Genetic and environmental mouse models of autism reproduce the spectrum of the disease.

Researchers studied three different mouse models that mimic autism in animals. They found that all three models showed problems in a brain area called the cerebellum, which affects movement and coordination. The mice had walking difficulties that matched their social problems. Male mice were more affected than females, just like in human autism. This research suggests that movement problems in autism might be more important than previously thought.

This review examines three mouse models of autism spectrum disorder: valproic acid exposure, poly I:C infection, and Shank3 genetic mutation models. The authors report that all three models demonstrate behavioral, cellular, and molecular changes in the cerebellum, with motor and gait deficits correlating with social impairments and cerebellar Purkinje cell numbers. Male mice showed more severe symptoms than females across models, mirroring human autism patterns. The research highlights the cerebellum's role in connecting cognitive, social, and motor functions in autism, suggesting this brain region as a potential therapeutic target.

The findings support motor symptoms as underexplored aspects of autism pathophysiology.

Findings suggest motor symptoms warrant greater clinical attention in autism assessment and intervention. The cerebellum emerges as a potential therapeutic target. Sex differences should inform personalized treatment approaches. However, animal model findings require validation in human studies before clinical application.

This is a review of the authors' own work rather than a comprehensive systematic review. Sample sizes not reported. Limited to three specific animal models. Motor assessments may not translate directly to human autism presentations.

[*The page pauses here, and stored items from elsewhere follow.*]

/-- The scalar registers that an instruction's operands name, sources and destinations. -/
def instrRegs : Instr → List Reg
  | .add d a b => [d, a, b] | .sub d a b => [d, a, b] | .and d a b => [d, a, b] | .or d a b => [d, a, b] | .xor d a b => [d, a, b]
  | .shl d a b => [d, a, b] | .shr d a b => [d, a, b] | .sra d a b => [d, a, b] | .slt d a b => [d, a, b] | .sltn d a b => [d, a, b]
  | .min d a b => [d, a, b] | .max d a b => [d, a, b] | .minn d a b => [d, a, b] | .maxn d a b => [d, a, b] | .mul d a b => [d, a, b]
  | .mulh d a b => [d, a, b] | .mulhn d a b => [d, a, b] | .div d a b => [d, a, b] | .divn d a b => [d, a, b] | .rem d a b => [d, a, b]
  | .remn d a b => [d, a, b] | .clz d a => [d, a] | .ctz d a => [d, a] | .popc d a => [d, a] | .sel d a b c => [d, a, b, c]
  | .ext d a b => [d, a, b] | .ins d a b => [d, a, b] | .addi d a _ => [d, a] | .andi d a _ => [d, a] | .ori d a _ => [d, a]
  | .xori d a _ => [d, a] | .slti d a _ => [d, a] | .sltni d a _ => [d, a] | .shli d a _ => [d, a] | .shri d a _ => [d, a]
  | .srai d a _ => [d, a] | .lui d _ => [d] | .adpc d _ => [d] | .fadd _ d a b _ => [d, a, b] | .fsub _ d a b _ => [d, a, b]
  | .fmul _ d a b _ => [d, a, b] | .fma _ d a b _ => [d, a, b] | .fdiv _ d a b _ => [d, a, b] | .fsqrt _ d a _ => [d, a]
  | .fmin _ d a b => [d, a, b] | .fmax _ d a b => [d, a, b] | .fcmp _ _ d a b => [d, a, b] | .fcvt _ _ d a _ => [d, a]
  | .fclass _ d a => [d, a] | .ld _ d a _ => [d, a] | .st _ src a _ => [src, a] | .pref _ a _ => [a] | .amoSwap d a b _ _ _ => [d, a, b]
  | .amoAdd d a b _ _ _ => [d, a, b] | .amoAnd d a b _ _ _ => [d, a, b] | .amoOr d a b _ _ _ => [d, a, b]
  | .amoXor d a b _ _ _ => [d, a, b] | .amoMin d a b _ _ _ => [d, a, b] | .amoMax d a b _ _ _ => [d, a, b]
  | .amoMinn d a b _ _ _ => [d, a, b] | .amoMaxn d a b _ _ _ => [d, a, b] | .amoFadd d a b _ _ _ => [d, a, b]
  | .cas d a b _ _ _ => [d, a, b] | .beq a b _ => [a, b] | .bne a b _ => [a, b] | .blt a b _ => [a, b] | .bge a b _ => [a, b]
  | .bltn a b _ => [a, b] | .bgen a b _ => [a, b] | .jal d _ => [d] | .jalr d a _ => [d, a] | .sysrd d _ => [d] | .syswr _ a => [a]
  | .trap a _ => [a] | .cflush a => [a] | .tlbinv a b _ => [a, b] | .traceMark a => [a] | .freeze d a => [d, a] | .thaw d a => [d, a]
  | .thawV d a => [d, a] | .imgSave d a b => [d, a, b] | .imgLoad d a b => [d, a, b] | .spawn d a b _ => [d, a, b] | .cont a b => [a, b]
  | .launch d a => [d, a] | .setvl d a => [d, a] | .setvlAdv d a => [d, a] | .lanes d a => [d, a] | .gclaim d _ _ => [d]
  | .gclaimT d _ _ => [d] | .gpark a _ => [a] | .gunpark a _ => [a] | .fmt a => [a] | .opa _ _ _ _ _ k => [k] | .strmCfg _ a => [a]
  | .strmIdx _ a b => [a, b] | .strmLink _ a => [a] | .strmSkip _ a => [a] | .cbkLoad _ a => [a] | .cpy _ a => [a] | .cpyAbort d _ => [d]
  | .mileWait _ a => [a] | .xfLoad _ a => [a] | .jctInit a b => [a, b] | .jctAdd a b _ => [a, b] | .jctWait d a b _ => [d, a, b]
  | .jctTest d a _ => [d, a] | .barJoin a => [a] | .barArrive d a => [d, a] | .barWait d a b => [d, a, b] | .barLeave a => [a]
  | .barReset d a => [d, a] | .barResetI d a _ => [d, a] | .meetOpen d a b => [d, a, b] | .meetSlot d a b => [d, a, b]
  | .meetArrive d a b => [d, a, b] | .meetWait d a b => [d, a, b] | .meetRejoin d a b => [d, a, b] | .meetClose a => [a]
  | .crossPost _ a => [a] | .crossTake d _ => [d] | .vadd _ vd va vb _ => viewRegs vd ++ viewRegs va ++ viewRegs vb
  | .vsub _ vd va vb _ => viewRegs vd ++ viewRegs va ++ viewRegs vb | .vmul _ vd va vb _ => viewRegs vd ++ viewRegs va ++ viewRegs vb
  | .vfma _ _ vd va vb vc _ => viewRegs vd ++ viewRegs va ++ viewRegs vb ++ viewRegs vc
  | .vdiv _ vd va vb _ => viewRegs vd ++ viewRegs va ++ viewRegs vb | .vsqrt _ vd va _ => viewRegs vd ++ viewRegs va
  | .vrcp vd va _ => viewRegs vd ++ viewRegs va | .vrsqrt vd va _ => viewRegs vd ++ viewRegs va
  | .vexp2 vd va _ => viewRegs vd ++ viewRegs va | .vlog2 vd va _ => viewRegs vd ++ viewRegs va
  | .vtanh vd va _ => viewRegs vd ++ viewRegs va | .vmin _ vd va vb _ => viewRegs vd ++ viewRegs va ++ viewRegs vb
  | .vmax _ vd va vb _ => viewRegs vd ++ viewRegs va ++ viewRegs vb | .vsgn _ _ vd va vb _ => viewRegs vd ++ viewRegs va ++ viewRegs vb
  | .vcvt _ _ vd va _ => viewRegs vd ++ viewRegs va | .viadd vd va vb _ _ => viewRegs vd ++ viewRegs va ++ viewRegs vb
  | .visub vd va vb _ _ => viewRegs vd ++ viewRegs va ++ viewRegs vb | .vimul vd va vb _ _ => viewRegs vd ++ viewRegs va ++ viewRegs vb
  | .vshl vd va vb _ => viewRegs vd ++ viewRegs va ++ viewRegs vb | .vshr vd va vb _ => viewRegs vd ++ viewRegs va ++ viewRegs vb
  | .vsra vd va vb _ => viewRegs vd ++ viewRegs va ++ viewRegs vb | .vand vd va vb _ => viewRegs vd ++ viewRegs va ++ viewRegs vb
  | .vor vd va vb _ => viewRegs vd ++ viewRegs va ++ viewRegs vb | .vxor vd va vb _ => viewRegs vd ++ viewRegs va ++ viewRegs vb
  | .vimin vd va vb _ => viewRegs vd ++ viewRegs va ++ viewRegs vb | .vimax vd va vb _ => viewRegs vd ++ viewRegs va ++ viewRegs vb
  | .vmv _ vd va _ => viewRegs vd ++ viewRegs va | .vsel _ vd va vb _ _ => viewRegs vd ++ viewRegs va ++ viewRegs vb
  | .vbcast _ vd va xi _ => [xi] ++ viewRegs vd ++ viewRegs va | .vext _ xd va xi => [xd, xi] ++ viewRegs va
  | .vins _ vd xs xi => [xs, xi] ++ viewRegs vd | .vslide _ _ vd va xo _ => [xo] ++ viewRegs vd ++ viewRegs va
  | .vperm _ vd va vb _ => viewRegs vd ++ viewRegs va ++ viewRegs vb | .vred _ _ vd va _ _ _ => viewRegs vd ++ viewRegs va
  | .vscan _ _ vd va _ => viewRegs vd ++ viewRegs va | .vfcmp _ _ _ va vb _ => viewRegs va ++ viewRegs vb
  | .vicmp _ _ va vb _ => viewRegs va ++ viewRegs vb | .mpopc xd _ _ => [xd] | .mfind xd _ _ => [xd] | .mtox xd _ xh => [xd, xh]
  | .mfromx _ xs xh => [xs, xh] | .vld _ vd xs xr _ => [xs, xr] ++ viewRegs vd | .vldx _ vd xs vo _ => [xs] ++ viewRegs vd ++ viewRegs vo
  | .vldff _ vd xs xr _ => [xs, xr] ++ viewRegs vd | .vst va xs ad _ => [xs] ++ viewRegs va ++ storeRegs ad
  | .vstx va xs vo _ => [xs] ++ viewRegs va ++ viewRegs vo
  | .vatom _ _ _ _ vd xs va vb _ => [xs] ++ viewRegs vd ++ viewRegs va ++ viewRegs vb
  | .vwait _ _ _ _ _ xt xs va vb _ => [xt, xs] ++ viewRegs va ++ viewRegs vb | .rowfill _ _ _ xs => [xs] | .rowsend _ _ xs xj => [xs, xj]
  | .gdrain va xs ad xj _ => [xs, xj] ++ viewRegs va ++ drainRegs ad | .gsave _ _ xs xj => [xs, xj] | .gload _ _ xs xj => [xs, xj]
  | _ => []

/-- Whether an instruction waits for a load of its track (R391): it names a register whose data is still to come, which a debugger's
write has not made up for (R245). One that only writes the register waits as well, so that its value is the later one (log entry 50). -/
def Track.awaitsLoad (t : Track) (i : Instr) : Bool :=
  t.pending.any fun p => !p.cancelled && p.reg != 0 && (instrRegs i).contains p.reg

Genetic and environmental factors increase autism spectrum disorder (ASD) incidence, and this has led to the generation of corresponding animal models, with some showing strong construct and face validity. This short review focuses on results we have recently obtained with environmental and genetic mouse models of ASD and that are the valproic acid, the poly I:C and the Shank 3 models. This has allowed us to provide a comparative description of these widely used animal models providing an interesting perspective as to the pros and cons of each one of them, in our experimental settings. In these papers, we focused on motor and gait disorders which are currently not included in the diagnosis criteria, but which may provide new insights to ASD pathophysiology potentially leading to innovative therapies for a disease that currently has none.

In all these models, we reported behavioral, cellular and molecular alterations related to the cerebellum. Motor and gait deficits were observed to various degrees in animal models and, when strongly present, they were correlated to the severity of social deficits as well as to the number of cerebellar Purkinje cells. Additionally, we also reported that, like in humans, males are more severely affected than females in these ASD models. These findings, along with an increasing body of literature, open new hopes in the ASD field pointing to brain regions, such the cerebellum, that are at the crossroads between cognitive, social and motor deficits.

Targeting these brain regions and their underlying pathways and synaptic connections may prove of significant benefits.